Binary content is tagged as such and no further examination is done. So, the basic top-level classificaton of content is:
- Binary
- XML (when a DOCTYPE is detected)
- Everything else (incl. plain text, Markdown, and XML/HTML that lacks DOCTYPE)
If the argument is "dirlike" (dir, symlink, etc.), then NewContentAnalysis returns (nil, nil).
If the first argument "sCont" (the content) is less than six bytes, return (nil, nil) to indicate that there is not enough content with which to do anything productive or informative. .
func (*ContentAnalysis) DoAnalysis_bin ¶
func (pCA *ContentAnalysis) DoAnalysis_bin() error
DoAnalysis_bin doesn't do any further processing for binary, cos we basically trust that the sniffed MIME type is sufficient, and return. .

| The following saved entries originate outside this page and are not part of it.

theorem State.watchOk_of_running {s : State} (h : s.resetAsserted = false) : s.watchOk ↔ s.timing.watched := by
  unfold State.watchOk Timing.watched
  split <;> simp_all

theorem State.watchOk_of_asserted {s : State} (h : s.resetAsserted = true) :
    s.watchOk ↔ s.timing.watch = none ∧ s.timing.master = none := by
  unfold State.watchOk
  split <;> simp_all

/-- After a reset no master stands; the timer is armed but while RESET_N is asserted (R139). -/
theorem watchOk_of_apart {i : Instr} {s t : State} (he : exec i s = .next t) (ha : Instr.apart i s)
    (hs : s.resetAsserted = false → s.timing.watched) (hend : s.resetAsserted = true → s.watchOk) : t.watchOk := by
  cases i <;> simp only [Instr.apart] at ha
  case powerOn m => injection he with he; exact he ▸ ⟨rfl, rfl⟩
  case pinResetAssert m => injection he with he; exact he ▸ ⟨rfl, rfl⟩
  case pinResetRelease m =>
    rw [exec_pinResetRelease_asserted m ha] at he
    injection he with he
    exact he ▸ ⟨rfl, rfl⟩
  case restart m =>
    obtain ⟨c, ready, empty⟩ := ha
    rw [exec_restart_ready m ready empty] at he
    injection he with he
    exact he ▸ ⟨rfl, ready.1⟩
  case statusLineEnd m =>
    have hreset := exec_resetAsserted (i := .statusLineEnd m) trivial he
    have htiming := exec_statusLineEnd_timing he
    cases hr : s.resetAsserted with
    | false =>
      rw [State.watchOk_of_running (hreset.trans hr)]
      rcases htiming with h | h <;> exact h ▸ hs hr
    | true =>
      obtain ⟨hwatch, hmaster⟩ := (State.watchOk_of_asserted hr).1 (hend hr)
      rw [State.watchOk_of_asserted (hreset.trans hr)]
      rcases htiming with h | h <;> exact h ▸ ⟨hwatch, hmaster⟩

/-- Every command keeps the start watch in agreement with the master. -/
theorem exec_watchOk {i : Instr} {s t : State} (he : exec i s = .next t) (hs : s.watchOk) : t.watchOk := by
  have running (hr : s.resetAsserted = false) : s.timing.watched := (State.watchOk_of_running hr).1 hs
  by_cases ha : Instr.apart i s
  · exact watchOk_of_apart he ha running fun _ => hs
  · cases hr : s.resetAsserted with
    | false =>
      have kept := keepsExec_watched.exec_keeps i he (fun h => absurd h ha) (running hr)
      have hreset : t.resetAsserted = false := by
        cases i <;> simp only [Instr.apart, not_true_eq_false] at ha
        case pinResetRelease m =>
          injection he with he
          rw [← he, if_neg (by simp [hr])]
          exact hr
        all_goals exact (exec_resetAsserted trivial he).trans hr
      exact (State.watchOk_of_running hreset).2 kept
    | true =>
      obtain ⟨hwatch, hmaster⟩ := (State.watchOk_of_asserted hr).1 hs
      have kept : t.timing = s.timing ∧ t.resetAsserted = true := by
        by_cases hheld : Instr.isHeld i
        · rw [exec_of_asserted hheld hr] at he
          injection he with he
          exact he ▸ ⟨rfl, hr⟩
        · cases i <;> simp only [Instr.isHeld, Instr.apart, not_true_eq_false, hr] at hheld ha
          all_goals exact ⟨exec_timing_of_completion trivial he, (exec_resetAsserted trivial he).trans hr⟩
      rw [State.watchOk_of_asserted kept.2, kept.1]
      exact ⟨hwatch, hmaster⟩

theorem exec_masterOk {i : Instr} {s t : State} (he : exec i s = .next t) (hs : s.masterOk) : t.masterOk := by
  rw [State.masterOk_iff] at hs ⊢
  refine keepsExec_master.exec_keeps i he (fun ha => ?_) hs
  rcases resetTo_of_apart he ha with hreset | ⟨hlanes, _, hmaster⟩
  · exact hreset.masterAt
  · intro k hm
    rw [State.lane, hlanes]
    exact hs k (hmaster ▸ hm)

/-- Settles O59: the master is a candidate when it is selected, and is lost with the lane's LOCKED or NORMAL; the watch is
armed with it. -/
theorem masterStaysLocked : Obligations.MasterStaysLocked := by
  intro s t h
  rcases step_cases h with rfl | ⟨i, rest, _, he⟩
  · exact ⟨id, id⟩
  · exact ⟨fun hs => exec_masterOk he hs, fun hs => exec_watchOk he hs⟩

end Sys2Proof.Machine

/-! SUPPORT. The three resets (R42, R43, R64, R86, R118, R139, R163, R166, R170), the step, and the state right after a
reset as a safe run has it. -/

namespace Sys2Proof.Machine

/-! ### The step (log 4) -/

/-- Settles O6: both branches of `step`. -/
theorem stepTakesTheFront : Obligations.StepTakesTheFront := by
  refine ⟨fun c rest s h => ?_, fun s h => ?_⟩ <;> simp only [step, h]

/-! ### What a reset leaves -/

/-- No FAULT and no PURGEn is driven with every lane at its reset values and supervision in STARTUP (R109, R164). -/
theorem State.lines_of_reset {t : State} (hlanes : t.lanes = Four.const .reset)
    (hsup : t.chan.supervision = .startup) : t.faultLine = false ∧ ∀ n, t.purgeLine n = false := by
  refine ⟨?_, fun n => ?_⟩
  · simp [State.faultLine, hlanes, hsup, Four.const, Four.toList, LaneBlocks.reset, Receiver.reset]
  · rw [State.purgeLine, State.lane_of_const hlanes]
    rfl

/-- The arbiter looks at lane 0 first after every reset (R42). -/
theorem State.ResetTo.lastGranted {s t : State} (h : s.ResetTo t) : t.arb.lastGranted = 3 := by
  obtain ⟨m, h | h | ⟨hr, h⟩ | ⟨c, ready, empty, h⟩⟩ := h
  · injection h with h
    exact h ▸ rfl
  · injection h with h
    exact h ▸ rfl
  · rw [exec_pinResetRelease_asserted m hr] at h
    injection h with h
    exact h ▸ rfl
  · rw [exec_restart_ready m ready empty] at h
    injection h with h
    exact h ▸ rfl

/-- The identity tone table gives each luma itself (R86). -/
theorem toneIdentity_getD {y : Nat} (hy : y < 256) : (toneIdentity.getD y 0).toNat = y := by
  simp [toneIdentity, List.getD_eq_getElem?_getD, List.getElem?_range hy]
  omega

/-- The output timing after a reset, but for the watch and what the model alone has in it (R139). -/
theorem State.ResetTo.timing {s t : State} (h : s.ResetTo t) :
    t.timing = { Timing.reset t.now with watch := t.timing.watch } := by
  obtain ⟨_, _, _, htiming, _⟩ := h.leaves
  rcases htiming with ht | ht <;> exact ht ▸ rfl

/-- Settles O3: every value is what `State.ResetTo.leaves` names. -/
theorem resetSetsPictureBlocks : Obligations.ResetSetsPictureBlocks := by
  intro s t h
  have hlane := h.lane
  have htiming := h.timing
  have hgranted := h.lastGranted
  obtain ⟨_, hjobs, _, _, _, hcomp, htone, htx, hbuffer⟩ := h.leaves
  refine ⟨hjobs, hbuffer, hgranted, fun n => ?_, fun b y hy => ?_, hcomp, ?_, ?_⟩
  · rw [hlane n]
    exact ⟨rfl, rfl, rfl, rfl, rfl⟩
  · rw [htone]
    simp only [ToneTables.reset, Four.get_const]
    exact ⟨toneIdentity_getD hy, toneIdentity_getD hy⟩
  · rw [htiming]
    rfl
  · rw [htx]
    rfl

/-- Settles O4: the three functions that reset, and what RESET_N holds (`exec_of_asserted`). -/
theorem resetPinsComplete : Obligations.ResetPinsComplete := by
  refine ⟨fun m s => ?power, fun m s => ⟨?assert, ?release, ?idle⟩, fun i s hr hi => ?held⟩
  case power =>
    have lines := State.lines_of_reset (t := { State.reset with
      now := max s.now m.tick, reverse := m.reverse
      arb := { State.reset.arb with initDue := some (max s.now m.tick + usTicks 200) }
      timing := { State.reset.timing with
        watch := some (.timer (max s.now m.tick + usTicks 33333)), lastStart := max s.now m.tick }
      pending := s.pending }) rfl rfl
    exact ⟨rfl, lines.1, lines.2, rfl, rfl, rfl, rfl, rfl, rfl, rfl⟩
  case assert =>
    have lines := State.lines_of_reset (t := { (s.advance m).resetByPin with resetAsserted := true }) rfl rfl
    exact ⟨_, rfl, rfl, rfl, lines.1, lines.2, rfl, rfl, rfl, rfl, rfl, rfl, rfl, rfl, rfl, rfl⟩
  case release =>
    intro hr
    have lines := State.lines_of_reset (t := (s.advance m).startFromPin) rfl rfl
    exact ⟨_, exec_pinResetRelease_asserted m hr, rfl, lines.1, lines.2, rfl, rfl, rfl, rfl, rfl, rfl, rfl⟩
  case idle =>
    intro hr
    exact congrArg Host.Outcome.next (if_neg (by simp [hr]))
  case held =>
    refine exec_of_asserted ?_ hr
    cases i <;> exact hi

/-- Settles O5: RESTART is one state (`exec_restart_ready`), read field by field. -/
theorem restartCompletes : Obligations.RestartCompletes := by
  intro m s c ready empty
  have lines := State.lines_of_reset (t := ((s.advance m).modChan CommandChannel.dequeue).restartBy c.tag) rfl rfl
  have kept : ∀ tr : Transfer, tr.orphan.due = tr.due ∧ tr.orphan.kind = tr.kind := by
    intro tr
    unfold Transfer.orphan
    split <;> exact ⟨rfl, rfl⟩
  refine ⟨_, exec_restart_ready m ready empty, fun n => ?_, rfl, rfl, rfl, rfl, rfl, rfl, rfl, rfl, rfl, rfl, rfl, rfl,
    rfl, ?_, ?_, rfl, rfl, rfl, ready.1, lines.1, lines.2⟩
  · rw [State.lane_of_const (s := ((s.advance m).modChan CommandChannel.dequeue).restartBy c.tag) rfl,
      State.lane_of_const (s := State.reset) rfl]
  · show (s.arb.port.map Transfer.orphan).map (·.due) = _
    cases s.arb.port with
    | none => rfl
    | some tr => exact congrArg some (kept tr).1
  · show (s.arb.port.map Transfer.orphan).map (·.kind) = _
    cases s.arb.port with
    | none => rfl
    | some tr => exact congrArg some (kept tr).2

/-! ### Right after reset -/

/-- Settles O53: every lane is at its reset values, and no job, message, notice or flag stands. -/
theorem safeAtReset : Obligations.SafeAtReset := by
  have lane : ∀ n, State.reset.lane n = .reset := State.lane_of_const rfl
  have chan : State.reset.chan.ok := CommandChannel.ok_reset _ _ _
  have free : ∀ i : Fin 4, LaneStore.reset.ring.get i = none := Four.get_const none
  exact
    { dram := rfl
      health := fun n => lane n ▸ laneInvariant_health.reset
      flight := fun n => lane n ▸ laneInvariant_flight.reset
      messages := fun n => lane n ▸ laneInvariant_messages.reset
      purge := fun n => lane n ▸ laneInvariant_purge.reset
      master := fun _ hm => nomatch hm
      watch := ⟨rfl, rfl⟩
      buffers := fun n => lane n ▸ Nat.zero_le 2
      store := by
        refine ⟨⟨List.nodup_nil, nofun, nofun⟩, fun n => ⟨?_, ?_⟩⟩
        · rw [lane n]
          exact fun i _ _ _ => free i
        · simp only [State.slotsOk, lane n, LaneBlocks.reset, free]
          simp [LaneStore.reset]
      queue := chan.1
      notices := chan.2.1
      flags := chan.2.2 }

end Sys2Proof.Machine

/-! SUPPORT. The cab command lane: how the receiver frames a message byte by byte (R181), how it is judged (R155), and what
an arrival leaves; the notice queue (R158). -/

namespace Sys2Proof.Machine

/-! ### The flags of the Command Channel (R161, R179) -/

theorem EventFlag.mask_cmdOverrun : EventFlag.cmdOverrun.mask = 0x001000 ∧ ~~~EventFlag.cmdOverrun.mask = 0xFFEFFF := by
  decide
theorem EventFlag.mask_cmdCheckError :
    EventFlag.cmdCheckError.mask = 0x002000 ∧ ~~~EventFlag.cmdCheckError.mask = 0xFFDFFF := by decide
theorem EventFlag.mask_reportDropped :
    EventFlag.reportDropped.mask = 0x004000 ∧ ~~~EventFlag.reportDropped.mask = 0xFFBFFF := by decide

func (*ContentAnalysis) DoAnalysis_sch ¶
func (pCA *ContentAnalysis) DoAnalysis_sch() error
DoAnalysis_sch will handle DTDs and related files, and the code is mostly written but not yet integrated, so this func doesn't really worry about it yet. .
func (*ContentAnalysis) DoAnalysis_txt ¶
func (pCA *ContentAnalysis) DoAnalysis_txt(sCont string) error
DoAnalysis_txt is called when the content is identified as non-XML. It does not expect to see binary content. .

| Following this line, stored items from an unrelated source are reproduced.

-- ==== Sys2Proof/Syntax.lean ====
section
/-!
DEFINITION. The rows of spec/opcode_table.json as one inductive type: 229 instructions and 166 steps the part takes of its own.
An extended instruction carries its operand words as the record Ext (R54); a base form carries its own fields (R51).
-/

namespace Sys2Proof

/-- The fields of an extended form (R54); lit is the literal of LEN 11 (R60). -/
structure Ext where
  /-- guard predicate -/
  pg : BitVec 3
  /-- the guard is negated -/
  pn : Bool
  rm : BitVec 3
  dfmt : BitVec 4
  sat : Bool
  d : BitVec 7
  a : BitVec 7
  b : BitVec 7
  c : BitVec 7
  sfmt : BitVec 4
  row0 : BitVec 5
  rcnt : BitVec 5
  men : Bool
  km : BitVec 2
  imm : BitVec 19
  lit : Option Word
deriving DecidableEq, Repr

/-- What a cold boot finds and is given (R20, R21, R331): the environment's part of COLD_BOOT. -/
structure BootArgs where
  /-- the firmware image passes LMS verification (R331) -/
  imageOk : Bool
  /-- UCIe links, numbered as in R396, that fail after lane repair (R21) -/
  failedLinks : List Nat
  /-- LPDDR-6 channels that fail their training (R412) -/
  failedChannels : List Nat
  /-- HBM4 rate point, 0 to 2 (R23) -/
  hbmRate : Nat
  /-- the wheel descriptor firmware writes (R33) -/
  whldesc : Word
  /-- log2 of the Attic engines' bucket count (R377) -/
  log2b : Nat
  /-- package number within the domain (R119) -/
  pkg : Nat
  /-- the HOME owner the operator sets for a cluster (R346): cluster and owner -/
  homes : List (Nat × Nat)
  /-- far package and Treco port of the firmware routing table (R281) -/
  trecoRoutes : List (Nat × Nat)
  /-- UEPEER entries described by the security core (R404): index, first word, second word -/
  peers : List (Nat × Word × Word)
  /-- a page-fill limit is set in the firmware configuration (R392) -/
  fillLimit : Bool
deriving DecidableEq, Repr

/-- A page of memory firmware hands to a context: physical address and bytes (R332). -/
structure Page where
  pa : Nat
  bytes : Nat
deriving DecidableEq, Repr

/-- Pool pages of an Attic domain on one stack (R364): lines of 128 bytes from base. -/
structure AtticPool where
  stack : Nat
  base : Nat
  lines : Nat
deriving DecidableEq, Repr

/-- What a connection manager tells its peer on another package about a circuit that both share (R281). -/
inductive PeerKind where
  /-- plan the far half: context, endpoint entry (R276), plane and wheel slot of each flit as it leaves the sender's port, planes, NWIN, EVEN and DUPLEX -/
  | plan (ctx : Nat) (entry : Word) (slots : List (Nat × Nat)) (planes nwin : Nat) (even duplex : Bool)
  /-- resize the far half: the slots as in plan, and NWIN -/
  | resize (slots : List (Nat × Nat)) (nwin : Nat)
  /-- the answer to either: RES, the record of the half that was planned, the wheel slots that its forward part takes from the sender's port on, plane and
  wheel slot of each flit of its reverse part as it leaves this link's far port, and the wheel slots that part takes up to there -/
  | answer (res num lat : Nat) (rslots : List (Nat × Nat)) (rlat : Nat)
  /-- the earliest switch turn at which the sender's routers can switch -/
  | turn (n : Nat)
  /-- the other half closes; or it is gone and this one is withdrawn at once -/
  | close (withdraw : Bool)
  /-- the resize under way is given up -/
  | undo
  /-- the other half has failed, with its FCAUSE -/
  | failed (fcause : Nat)
deriving DecidableEq, Repr

/-- A message from a peer package's connection manager (R281). -/
structure PeerRequest where
  /-- the sender's package -/
  pkg : Nat
  /-- the circuit record of the sender for a plan; of this package for any other message -/
  cnum : Nat
  /-- the Treco port of this package on which a planned circuit arrives -/
  port : Nat
  kind : PeerKind
deriving DecidableEq, Repr

/-- What an SPDM request over PCIe DOE asks of the security core (R5): attestation, measurement or key exchange; anything else, the keys of a selective
IDE stream among it, is not supported. -/
inductive SpdmKind where
  | attest
  | measure
  | keyExchange
  | selectiveIde
  | other
deriving DecidableEq, Repr

/-- An SPDM request: what it asks, and its nonce. -/
structure SpdmAsk where
  kind : SpdmKind
  nonce : BitVec 128
deriving DecidableEq, Repr

/-- A request for relay places on Treco links (R42): the links, each a node and the outward port there; a further place on a link on which the context holds
one already. -/
structure PlaceAsk where
  links : List (Nat × Nat)
  further : Bool := false
deriving DecidableEq, Repr

/-- A flit of ring data, 64 bytes of a 512-byte block (R304, R305). -/
structure RingFlit where
  /-- gateway die of the receiving engine, context and ring id -/
  eng : Nat
  ctx : Nat
  rid : Nat
  /-- what the first flit of the sender's circuit states of its job (R424, 0x83) -/
  nb : Nat
  op : Nat
  red : Nat
  efmt : Nat
  p : Nat
  /-- 0 reduce-scatter, 1 all-gather; segment and block within the segment -/
  phase : Nat
  seg : Nat
  blk : Nat
  /-- number of the flit in its block, and its data -/
  n : Nat
  data : BitVec 512
  /-- marked bad under R399, or read with a failure (R305) -/
  bad : Bool
deriving DecidableEq, Repr

/-- A machine check (R421): its cause code, the unit or physical address it names, and the context and thread it concerns. -/
structure MachineCheck where
  cause : BitVec 8
  unit : Nat
  addr : Nat
  ctx : Nat
  tid : Nat
deriving DecidableEq, Repr

/-- What a debug or scan read names (R359). -/
inductive DebugTarget where
  /-- a physical page of a context -/
  | page (ctx pa : Nat) (cls : Nat)
  /-- weight bank b of a core's slice -/
  | bank (core b : Nat)
  /-- accumulator a of a core's slice -/
  | acc (core a : Nat)
deriving DecidableEq, Repr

func (*ContentAnalysis) DoAnalysis_xml ¶
func (pCA *ContentAnalysis) DoAnalysis_xml(pXP *XU.XmlPeek, sCont string) error
func (ContentAnalysis) IsXML ¶
func (pCA ContentAnalysis) IsXML() bool
IsXML is true for all XML, including all HTML.
func (ContentAnalysis) RawType ¶
func (pCA ContentAnalysis) RawType() SU.Raw_type
MarkupType returns an enum with values of SU.Raw_type_*
func (*ContentAnalysis) String ¶
func (pCA *ContentAnalysis) String() string